# Goodyear Eagle F1 SuperSport tyres



## Jayaonline (Sep 30, 2020)

Is there really a better way to test your new Goodyear Eagle F1 SuperSport tyres than on a drag strip?



Initial thoughts in short: so far so good.

Dry grip
Very impressed with the grip of tyres which have eliminated traction issues which were being experienced previously whilst driving over uneven road surfaces.

Handling 
Cornering is very predictable which inspires more confidence accelerating through corners, especially in the cold and wet.

Wet handling 
Overwhelmed by the road contact whilst driving through large puddles of standing water and heavy rainfall on the surface of the motorway.

Sidewalls
Noticed the sidewalls are fairly stiff, so driving around town and motorway use can be slightly crashy with bumps. Adjusting the manufacturers recommended psi slightly has improved the ride quality.

Aesthetics 
Although only aesthetics, a squared tyre wall is preferred rather than a sleek slimline tyre wall. 
------------------------


----------



## Vorsprung20 (Nov 4, 2019)

What is the rim protection Like? They look slightly wider than the Pirelli and Y'Hama's.

Setting looks good, has the car been lowered?


----------



## kevin#34 (Jan 8, 2019)

from which tires are you coming from??



Jayaonline said:


> Is there really a better way to test your new Goodyear Eagle F1 SuperSport tyres than on a drag strip?
> 
> 
> 
> ...


----------



## Jayaonline (Sep 30, 2020)

Vorsprung20 said:


> What is the rim protection Like? They look slightly wider than the Pirelli and Y'Hama's.
> 
> Setting looks good, has the car been lowered?


Was having a conversation about this with someone earlier, they said the rim protection is pretty good. It's saved them a few times from kerbed wheels.

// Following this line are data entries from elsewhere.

/-- V56, V57, V59 to V62, V65 to V67: which step fails, and what `RES` carries. -/
theorem test_attach_fails :
    response (.attach (AttachArg.ofArg 0x08073E00)) detachedState = some ⟨.resourceUnavailable, 0x11⟩
      ∧ response (.attach (AttachArg.ofArg 0x08073D00)) detachedState = some ⟨.resourceUnavailable, 0x01⟩
      ∧ response (.attach (AttachArg.ofArg 0x08073B00)) detachedState = some ⟨.resourceExhausted, 0⟩
      ∧ response (.attach (AttachArg.ofArg 0x08073700)) detachedState = some ⟨.resourceUnavailable, 0x12⟩
      ∧ response (.attach (AttachArg.ofArg 0x08072F00)) detachedState = some ⟨.resourceUnavailable, 0x02⟩
      ∧ response (.attach (AttachArg.ofArg 0x08071F00)) detachedState = some ⟨.resourceUnavailable, 0x03⟩
      ∧ response (.attach (AttachArg.ofArg 0x08073F02)) detachedState = some ⟨.refused, 0⟩
      ∧ response (.attach (AttachArg.ofArg 0x07073F00)) detachedState = some ⟨.refused, 0⟩
      ∧ response (.attach goodAttach) running = some ⟨.refused, 0⟩ := by decide

theorem test_detach : after .detach { running with resp := ⟨.ok, 0⟩ } = some detachedState := by decide
theorem test_detach_waits : response .detach inHandler = some ⟨.refused, 0⟩ := by decide

/-- V43: `RESET` is accepted in `PH_OFF`; what it draws is not looked at. -/
theorem test_reset :
    (after .reset off).map (fun t => (t.phase, t.attached, t.sink, t.resp)) = some (.run, false, [], ⟨.ok, 0⟩) := by
  decide

/-! ### Text and assembler (V36t to V44t, R96) -/

theorem test_parseMs :
    parseMs (asciiBytes " 1500\n") = some 1500 ∧ parseMs (asciiBytes "007") = some 7
      ∧ parseMs (asciiBytes "4294967295") = some 4294967295 ∧ parseMs (asciiBytes "4294967296") = none
      ∧ parseMs (asciiBytes "\n") = none ∧ parseMs (asciiBytes "+1") = none ∧ parseMs (asciiBytes "1 2") = none := by
  decide

theorem test_renderMs : renderMs 4000 = asciiBytes "4000\n" ∧ renderMs 0 = asciiBytes "0\n"
    ∧ renderMs 4294967295 = asciiBytes "4294967295\n" := by decide

/-- S2: writing "1500" to `shutdown`. -/
theorem test_writeEndpoint :
    (nextOf (writeEndpoint .sd false (asciiBytes "1500") running)).map (fun r => (r.1, r.2.key))
      = some (.consumed 4, 0xA4) := by decide

theorem test_readEndpoint :
    (nextOf (readEndpoint .sd false { running with key := 0xA4 })).map (fun r => r.1)
      = some (.text (asciiBytes "4000\n")) := by decide

theorem test_assemble :
    assemble (asciiBytes "CALWR.SD 1500") = some ⟨0x41, 0x5DC⟩ ∧ assemble (asciiBytes "CALRD.ST !") = some ⟨0x38, 0⟩
      ∧ assemble (asciiBytes "ATTACH VID=1 latch_clear=1 pid=7 rid=8") = some ⟨0x71, 0x08073F21⟩
      ∧ assemble (asciiBytes "DECODE.SD 0xFE") = some ⟨0x11, 0xFE⟩ := by decide

/-! ### Witnesses: states and operands that meet the hypotheses of each statement -/

/-- The next state of an instruction, for use where it is known to have one. -/
def go (i : Instr) (s : State) : State := (after i s).getD s

/-- A state with one command to come. -/
def withCommand (cmd : Byte) (arg : Word) (s : State) : State := { s with pending := [⟨cmd, arg⟩] }

theorem inv_detached : Inv detachedState := by
  constructor <;> first
    | decide
    | (intro l; cases l <;> decide)
    | (intro ids h; cases h)

theorem inv_running : Inv running := by
  constructor <;> first
    | decide
    | (intro l; cases l <;> decide)
    | (intro ids h; cases h; decide)
    | (intro h h' l; revert h h'; cases l <;> decide)

theorem inv_off : Inv off := by
  constructor <;> first
    | decide
    | (intro l; cases l <;> decide)
    | (intro ids h; cases h; decide)
    | (intro h h' l; revert h h'; cases l <;> decide)

theorem inv_asleep (latchClear : Bool) : Inv (asleep latchClear) := by
  cases latchClear <;> constructor <;> first
    | decide
    | (intro l; cases l <;> decide)
    | (intro ids h; cases h; decide)
    | (intro h h' l; revert h h'; cases l <;> decide)

/-- With bits of `ARG` that are ignored set. -/
theorem witness_DecodedCommandsReencode :
    decode ⟨0x39, 5⟩ = .ok (.calrdSd true) ∧ decode ⟨0x60, 2⟩ = .ok (.wakearm false)
      ∧ decode ⟨0x71, 0x0807FF00⟩ = .ok (.attach goodAttach) := by decide

theorem witness_ReservedCommandsAnswerIllegalOp :
    (withCommand 0x18 0 running).pending = [⟨0x18, 0⟩] ∧ (∀ row ∈ opcodeMap, 0x18#8 &&& row.2 ≠ row.1)
      ∧ (withCommand 0xF0 0 running).pending = [⟨0xF0, 0⟩] ∧ ∃ row ∈ opcodeMap, 0xF0#8 &&& row.2 = row.1 :=
  ⟨rfl, by simp [opcodeMap], rfl, (0xF0, 0xFF), by simp [opcodeMap], by decide⟩

theorem witness_StepRunsTheDecodedInstruction :
    (withCommand 0x50 7 running).pending = [⟨0x50, 7⟩] ∧ decode ⟨0x50, 7⟩ = .ok (.irq 7)
      ∧ running.pending = [] := by decide

theorem witness_TurnedAwayStepsChangeNothing :
    step (withCommand 0x62 0 running) = .next { running with resp := ⟨.refused, 0⟩ }
      ∧ ({ running with resp := ⟨.refused, 0⟩ } : State).accepted = false := ⟨rfl, rfl⟩

theorem witness_ErrorsChangeNothing :
    (∃ t, exec (.calwrSt true 0) running = .next t ∧ t.resp.status = .invalidInput)
      ∧ (∃ t, exec (.calrdSd true) running = .next t ∧ t.resp.status = .transportFailure)
      ∧ (∃ t, exec (.attach { goodAttach with allocOk := false }) detachedState = .next t
          ∧ t.resp.status = .resourceExhausted)
      ∧ ∃ t, exec (.attach { goodAttach with actOk := false }) detachedState = .next t
          ∧ t.resp.status = .resourceUnavailable :=
  ⟨⟨_, rfl, rfl⟩, ⟨_, rfl, rfl⟩, ⟨_, rfl, rfl⟩, ⟨_, rfl, rfl⟩⟩

/-- For the four operations that need a profile: `DecodeOperation`, `EncodeOperation`,
`CalibrationReadOperation`, `CalibrationWriteOperation`. -/
theorem witness_profile_operations :
    detachedState.attached = false ∧ off.phase = .off
      ∧ running.controller = some ⟨.vpDefault, false, false⟩ ∧ running.phase ≠ .off
      ∧ inactive.controller = some ⟨.vpAlt, true, false⟩ ∧ inactive.phase ≠ .off := by decide


/-- An index of the table, a value above every index, and bits outside the mask. -/
theorem witness_DecodeLooksUpTheField :
    IsLowestBit 0x38 3 ∧ (shutdownTable.at 3).index.setWidth 32 = (0x18#32 &&& 0x38#32) >>> 3
      ∧ (∀ q : Fin 4, q ≠ 3 → (shutdownTable.at q).index ≠ (shutdownTable.at 3).index)
      ∧ (∀ p : Fin 4, (shutdownTable.at p).index.setWidth 32 ≠ (0x20#32 &&& 0x38#32) >>> 3)
      ∧ 0xC7#32 &&& 0x38#32 = 0x00#32 &&& 0x38#32 := by
  unfold IsLowestBit
  decide

theorem witness_DecodeTakesTheLowestPositionOfADuplicate :
    IsLowestBit 0x03 0 ∧ (2 : Fin 4) < 3 ∧ (t3.at 2).index = (t3.at 3).index
      ∧ (t3.at 2).index.setWidth 32 = (0x01#32 &&& 0x03#32) >>> 0
      ∧ ∀ u : Fin 4, u < 2 → (t3.at u).index ≠ (t3.at 2).index := by
  unfold IsLowestBit
  decide

theorem witness_FallbackNeverFiresOnTwoBitFields :
    (8 ≤ 30) ∧ t2.wf = true ∧ maskWf 8 0xC0 = true ∧ maskWidth 0xC0 = 2 := by decide

theorem witness_EncodeShiftsTheNearestIndex : IsLowestBit 0xC0 6 := by
  unfold IsLowestBit
  decide

/-- The requests on both sides of each threshold of R126. -/
theorem witness_NearestThresholdsAreRoundedUpMidpoints :
    shutdownTable.wf = true ∧ 2 * (4999#32).toNat < 4000 + 6000 ∧ 4000 + 6000 ≤ 2 * (5000#32).toNat
      ∧ 2 * (6999#32).toNat < 6000 + 8000 ∧ 6000 + 8000 ≤ 2 * (7000#32).toNat
      ∧ 2 * (8999#32).toNat < 8000 + 10000 ∧ 8000 + 10000 ≤ 2 * (9000#32).toNat := by decide

theorem witness_TableEntriesRoundTrip :
    (8 ≤ 30) ∧ t2.wf = true ∧ maskWf 8 0xC0 = true ∧ 0x25#32 &&& 0xC0#32 = 0 := by decide

/-- For `CalibrationWriteThenRead`, `LastWriterOfASettingWins` and `WritesOfTheTwoSettingsCommute`. -/
theorem witness_CalibrationWriteThenRead :
    running.controller = some ⟨.vpDefault, false, false⟩ ∧ running.phase ≠ .off
      ∧ running.params.profileWf .vpDefault = true := by decide


theorem witness_RegistersChangeOnlyWhereTheRulesWrite :
    exec (.calwrSd false 1500) running = .next (go (.calwrSd false 1500) running)
      ∧ memRead .key false (go (.calwrSd false 1500) running) ≠ memRead .key false running
      ∧ calwrOf false 1500 .sd = .calwrSd false 1500
      ∧ running.controller = some ⟨.vpDefault, false, false⟩
      ∧ (running.params.mask .vpDefault .sd).getLsbD 2 = false
      ∧ exec (.edgeF false) running = .next (go (.edgeF false) running)
      ∧ memRead .stclr false (go (.edgeF false) running) ≠ memRead .stclr false running
      ∧ Instr.edgeF false ≠ .reset ∧ 4 ≠ running.params.pressLatchBit :=
  ⟨rfl, by decide, rfl, rfl, by decide, rfl, by decide, by decide, by decide⟩

theorem witness_IrqRunsTheHandler :
    inactive.active = false ∧ off.phase = .off ∧ inHandler.irqIds = some ⟨7, 8⟩ ∧ inHandler.phase ≠ .off
      ∧ inHandler.inflight.press ≠ .none ∧ inHandler.inflight.release = .none
      ∧ running.irqIds = some ⟨7, 8⟩ ∧ running.inflight.press = .none := by decide

theorem witness_FallingEdgeOperation :
    off.phase = .off ∧ inHandler.btn ≠ .high ∧ running.phase ≠ .off ∧ running.btn = .high := by decide

theorem witness_RisingEdgeOperation :
    off.phase = .off ∧ running.btn ≠ .low ∧ inHandler.phase ≠ .off ∧ inHandler.btn = .low := by decide

theorem witness_DeliverOperation :
    latched.active = true ∧ latched.sub.press.subscribed = true ∧ latched.sub.press.enabled = true
      ∧ latched.pressLatch = true ∧ latched.inflight.press = .none
      ∧ latched.sub.release.subscribed = true ∧ latched.sub.release.enabled = true
      ∧ latched.releaseLatch = true ∧ latched.inflight.release = .none
      ∧ latched.phase ∈ [Phase.run, .suspended, .irqResumed]
      ∧ running.latch .press = false ∧ (asleep true).phase ∉ [Phase.run, .suspended, .irqResumed] := by
  decide

theorem witness_FinishOperation :
    inHandler.inflight.press = .needSync ∧ inHandler.phase ≠ .off
      ∧ { inHandler with inflight := ⟨.none, .needSync⟩ }.inflight.release = .needSync
      ∧ inHandler.inflight.at .release ≠ .needSync ∧ off.phase = .off := by decide

theorem witness_DeliverThenFinishIsIrqAndLatchClear :
    latched.irqIds = some ⟨7, 8⟩ ∧ (7#32) ≠ 8#32 ∧ latched.deliverable .press = true
      ∧ latched.deliverable .release = true := by decide

theorem witness_StepKeepsTheSinkBalanced :
    SinkBalanced (withCommand 0x82 0 latched)
      ∧ step (withCommand 0x82 0 latched) = .next (go .deliverP latched) := ⟨rfl, rfl⟩

theorem witness_OnlyTheHandlerWritesTheSink :
    exec .deliverP latched = .next (go .deliverP latched) ∧ (go .deliverP latched).sink = latched.sink ++ [.key .power true]
      ∧ Instr.deliverP ≠ .reset := ⟨rfl, by decide, by decide⟩

theorem witness_WakearmOperation :
    inactive.active = false ∧ off.phase ≠ .run ∧ running.active = true ∧ running.wakeCapable = true
      ∧ running.phase = .run := by decide

/-- The guard of the moves from `PH_RUN`, met and not met: `SuspendOperation`, `ShutdownOperation`,
`DetachOperation`. -/
theorem witness_moves_from_run :
    detachedState.attached = false ∧ off.phase ≠ .run ∧ inHandler.inflight.press ≠ .none
      ∧ running.attached = true ∧ running.phase = .run ∧ running.inflight.press = .none
      ∧ running.inflight.release = .none := by decide


/-- The guards of the other moves, met and not met: `IrqoffOperation`, `ResumeNoirqOperation`,
`IrqonOperation`, `ResumeOperation`. -/
theorem witness_other_moves :
    detachedState.attached = false ∧ running.phase ≠ .suspended ∧ running.phase ≠ .noirq
      ∧ { inHandler with phase := .noirq }.inflight.press ≠ .none
      ∧ running.phase ≠ .noirqResumed ∧ running.phase ≠ .irqResumed
      ∧ (asleep true).attached = true ∧ (asleep true).controller = some ⟨.vpAlt, false, true⟩
      ∧ (asleep true).phase = .noirq ∧ (asleep true).inflight.press = .none
      ∧ (asleep true).inflight.release = .none
      ∧ { asleep true with phase := .suspended }.phase = .suspended
      ∧ { asleep true with phase := .noirqResumed }.phase = .noirqResumed
      ∧ { asleep true with phase := .irqResumed }.phase = .irqResumed := by decide


theorem witness_PhaseMovesOnlyByTheTable :
    exec .suspend running = .next (go .suspend running) ∧ (go .suspend running).phase ≠ running.phase
      ∧ Instr.suspend ≠ .reset := ⟨rfl, by decide, by decide⟩

theorem witness_PoweredOffRefusesAllButReset : Inv off ∧ off.phase = .off ∧ Instr.gate false false false ≠ .reset :=
  ⟨inv_off, rfl, by decide⟩

/-- P3: the run of R183 with an edge of the button while asleep. -/
theorem witness_SuspendThenResumeRestoresSubscriptions :
    ∃ a b c c' d t, Inv running ∧ running.active = true ∧ Accepts running .suspend a ∧ EdgeRun a a
      ∧ Accepts a .irqoff b ∧ EdgeRun b b ∧ Accepts b (.resumeNoirq false) c ∧ EdgeRun c c'
      ∧ exec (.edgeF true) c = .next c' ∧ Accepts c' .irqon d ∧ EdgeRun d d ∧ Accepts d .resume t :=
  ⟨_, _, _, _, _, _, inv_running, rfl, ⟨rfl, rfl⟩, .refl, ⟨rfl, rfl⟩, .refl, ⟨rfl, rfl⟩,
    .snoc _ _ (.edgeF true) .refl rfl ⟨rfl, rfl⟩, rfl, ⟨rfl, rfl⟩, .refl, ⟨rfl, rfl⟩⟩

theorem witness_WakePressIsReplayedOnlyWithoutLatchClear (latchClear : Bool) :
    Inv (asleep latchClear) ∧ (asleep latchClear).controller = some ⟨.vpAlt, false, latchClear⟩
      ∧ (asleep latchClear).wakeArmed = true ∧ (asleep latchClear).phase = .noirq
      ∧ (asleep latchClear).btn = .high := ⟨inv_asleep latchClear, rfl, rfl, rfl, rfl⟩

theorem inv_asleep_latched : Inv { asleep true with releaseLatch := true } := by
  constructor <;> first
    | decide
    | (intro l; cases l <;> decide)
    | (intro ids h; cases h; decide)
    | (intro h h' l; revert h h'; cases l <;> decide)

theorem witness_WakeRequestNeedsArming :
    Inv { asleep true with releaseLatch := true } ∧ { asleep true with releaseLatch := true }.wakeReq = true :=
  ⟨inv_asleep_latched, rfl⟩

/-- P4 up to step 5, where the interrupts are on again, with a latched press; and a state asleep. -/
theorem witness_UnarmedSuspendSilencesBothLines :
    (∃ a b, running.active = true ∧ running.wakeArmed = false ∧ Accepts running .suspend a
        ∧ RunBeforeResume a b ∧ b.phase = .irqResumed ∧ b.latch .press = true)
      ∧ Inv off ∧ off.active = true ∧ off.wakeArmed = false ∧ off.phase ≠ .run :=
  ⟨⟨_, _, rfl, rfl, ⟨rfl, rfl⟩,
      .snoc _ _ .irqon
        (.snoc _ _ (.resumeNoirq false)
          (.snoc _ _ (.edgeF true) (.snoc _ _ .irqoff .refl rfl ⟨rfl, rfl⟩) rfl ⟨rfl, rfl⟩)
          rfl ⟨rfl, rfl⟩)
        rfl ⟨rfl, rfl⟩,
      rfl, by decide⟩,
    inv_off, rfl, rfl, by decide⟩

theorem witness_OnlyWakearmArms :
    exec (.wakearm true) running = .next (go (.wakearm true) running)
      ∧ (go (.wakearm true) running).wakeArmed ≠ running.wakeArmed
      ∧ exec .detach { running with wakeArmed := true } = .next (go .detach { running with wakeArmed := true })
      ∧ (go .detach { running with wakeArmed := true }).wakeArmed ≠ true :=
  ⟨rfl, by decide, rfl, by decide⟩

theorem witness_GateOperation : off.phase = .off ∧ inactive.phase ≠ .off := by decide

The tyres are R19 35 245 and the car is on stock TTS suspension.


----------



## Jayaonline (Sep 30, 2020)

kevin#34 said:


> from which tires are you coming from??
> 
> Have previously experienced Falcon Farroad and Continental Contact Sport 6 tyres on the TTS.
> 
> ...


----------



## moro anis (May 27, 2010)

I reckon over the years I'v tried them all on either mk2 o3 TTS and Mk3 RS and wouldn't say any were either inferior or superior in normal driving.


----------



## Vorsprung20 (Nov 4, 2019)

Jayaonline said:


> Vorsprung20 said:
> 
> 
> > What is the rim protection Like? They look slightly wider than the Pirelli and Y'Hama's.
> ...


Good to know when the time comes to change, On 20's has anyone any experience of a 35 rather than a 30 profile to fill out the arch more?


----------